> [Task instructions]:
Reproduce the section of the listing that begins at the line containing "writeResult rd (s.getX rs1 - s.getX rs2) s" and finishes at the line containing "0 (R186). -/". Include both end lines and nothing beyond them.

> [Available data]:

-- ==== Sys2Proof/Machine/IntegerComputational.lean ====
section
/-! DEFINITION. The integer computational instructions (40_integer_computational.md R170 to R192). -/

namespace Sys2Proof.Machine

/-- `LUI`: `x[rd] <- imm_U` (R172). -/
def execLui (rd : RegIdx) (imm : BitVec 20) (s : State) : Result :=
  writeResult rd (immU imm) s

/-- `AUIPC`: `x[rd] <- pc + imm_U` (R173). -/
def execAuipc (rd : RegIdx) (imm : BitVec 20) (s : State) : Result :=
  writeResult rd (s.pc + immU imm) s

/-- `ADDI`: `x[rd] <- x[rs1] + imm_I`, modulo 2^32 (R174). -/
def execAddi (rd rs1 : RegIdx) (imm : BitVec 12) (s : State) : Result :=
  writeResult rd (s.getX rs1 + imm12 imm) s

/-- `SLTI`: 1 when `s(x[rs1]) < s(imm_I)`, else 0 (R175). -/
def execSlti (rd rs1 : RegIdx) (imm : BitVec 12) (s : State) : Result :=
  writeResult rd (boolWord (signedLess (s.getX rs1) (imm12 imm))) s

/-- `SLTIU`: 1 when `u(x[rs1]) < u(imm_I)`, else 0; the immediate is sign-extended first (R176). -/
def execSltiu (rd rs1 : RegIdx) (imm : BitVec 12) (s : State) : Result :=
  writeResult rd (boolWord (unsignedLess (s.getX rs1) (imm12 imm))) s

/-- `XORI`: `x[rd] <- x[rs1] ^ imm_I` (R177). -/
def execXori (rd rs1 : RegIdx) (imm : BitVec 12) (s : State) : Result :=
  writeResult rd (s.getX rs1 ^^^ imm12 imm) s

/-- `ORI`: `x[rd] <- x[rs1] | imm_I` (R178). -/
def execOri (rd rs1 : RegIdx) (imm : BitVec 12) (s : State) : Result :=
  writeResult rd (s.getX rs1 ||| imm12 imm) s

/-- `ANDI`: `x[rd] <- x[rs1] & imm_I` (R179). -/
def execAndi (rd rs1 : RegIdx) (imm : BitVec 12) (s : State) : Result :=
  writeResult rd (s.getX rs1 &&& imm12 imm) s

/-- `SLLI`: `x[rd] <- x[rs1] << shamt` (R180). -/
def execSlli (rd rs1 : RegIdx) (shamt : BitVec 5) (s : State) : Result :=
  writeResult rd (s.getX rs1 <<< shamt.toNat) s

/-- `SRLI`: `x[rd] <- x[rs1] >>u shamt` (R181). -/
def execSrli (rd rs1 : RegIdx) (shamt : BitVec 5) (s : State) : Result :=
  writeResult rd (s.getX rs1 >>> shamt.toNat) s

/-- `SRAI`: `x[rd] <- x[rs1] >>s shamt` (R182). -/
def execSrai (rd rs1 : RegIdx) (shamt : BitVec 5) (s : State) : Result :=
  writeResult rd ((s.getX rs1).sshiftRight shamt.toNat) s

/-- `ADD`: `x[rd] <- x[rs1] + x[rs2]`, modulo 2^32 (R183). -/
def execAdd (rd rs1 rs2 : RegIdx) (s : State) : Result :=
  writeResult rd (s.getX rs1 + s.getX rs2) s

/-- `SUB`: `x[rd] <- x[rs1] - x[rs2]`, modulo 2^32 (R184). -/
def execSub (rd rs1 rs2 : RegIdx) (s : State) : Result :=
  writeResult rd (s.getX rs1 - s.getX rs2) s

/-- `SLL`: `x[rd] <- x[rs1] << x[rs2][4:0]` (R185). -/
def execSll (rd rs1 rs2 : RegIdx) (s : State) : Result :=
  writeResult rd (s.getX rs1 <<< shiftAmount (s.getX rs2)) s

/-- `SLT`: 1 when `s(x[rs1]) < s(x[rs2])`, else 0 (R186). -/
def execSlt (rd rs1 rs2 : RegIdx) (s : State) : Result :=
  writeResult rd (boolWord (signedLess (s.getX rs1) (s.getX rs2))) s

/-- `SLTU`: 1 when `u(x[rs1]) < u(x[rs2])`, else 0 (R187). -/
def execSltu (rd rs1 rs2 : RegIdx) (s : State) : Result :=
  writeResult rd (boolWord (unsignedLess (s.getX rs1) (s.getX rs2))) s

/-- `XOR`: `x[rd] <- x[rs1] ^ x[rs2]` (R188). -/
def execXor (rd rs1 rs2 : RegIdx) (s : State) : Result :=
  writeResult rd (s.getX rs1 ^^^ s.getX rs2) s

/-- `SRL`: `x[rd] <- x[rs1] >>u x[rs2][4:0]` (R189). -/
def execSrl (rd rs1 rs2 : RegIdx) (s : State) : Result :=
  writeResult rd (s.getX rs1 >>> shiftAmount (s.getX rs2)) s

/-- `SRA`: `x[rd] <- x[rs1] >>s x[rs2][4:0]` (R190). -/
def execSra (rd rs1 rs2 : RegIdx) (s : State) : Result :=
  writeResult rd ((s.getX rs1).sshiftRight (shiftAmount (s.getX rs2))) s

/-- `OR`: `x[rd] <- x[rs1] | x[rs2]` (R191). -/
def execOr (rd rs1 rs2 : RegIdx) (s : State) : Result :=
  writeResult rd (s.getX rs1 ||| s.getX rs2) s

/-- `AND`: `x[rd] <- x[rs1] & x[rs2]` (R192). -/
def execAnd (rd rs1 rs2 : RegIdx) (s : State) : Result :=
  writeResult rd (s.getX rs1 &&& s.getX rs2) s

end Sys2Proof.Machine
end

> [Task answer]:
  writeResult rd (s.getX rs1 - s.getX rs2) s

/-- `SLL`: `x[rd] <- x[rs1] << x[rs2][4:0]` (R185). -/
def execSll (rd rs1 rs2 : RegIdx) (s : State) : Result :=
  writeResult rd (s.getX rs1 <<< shiftAmount (s.getX rs2)) s

/-- `SLT`: 1 when `s(x[rs1]) < s(x[rs2])`, else 0 (R186). -/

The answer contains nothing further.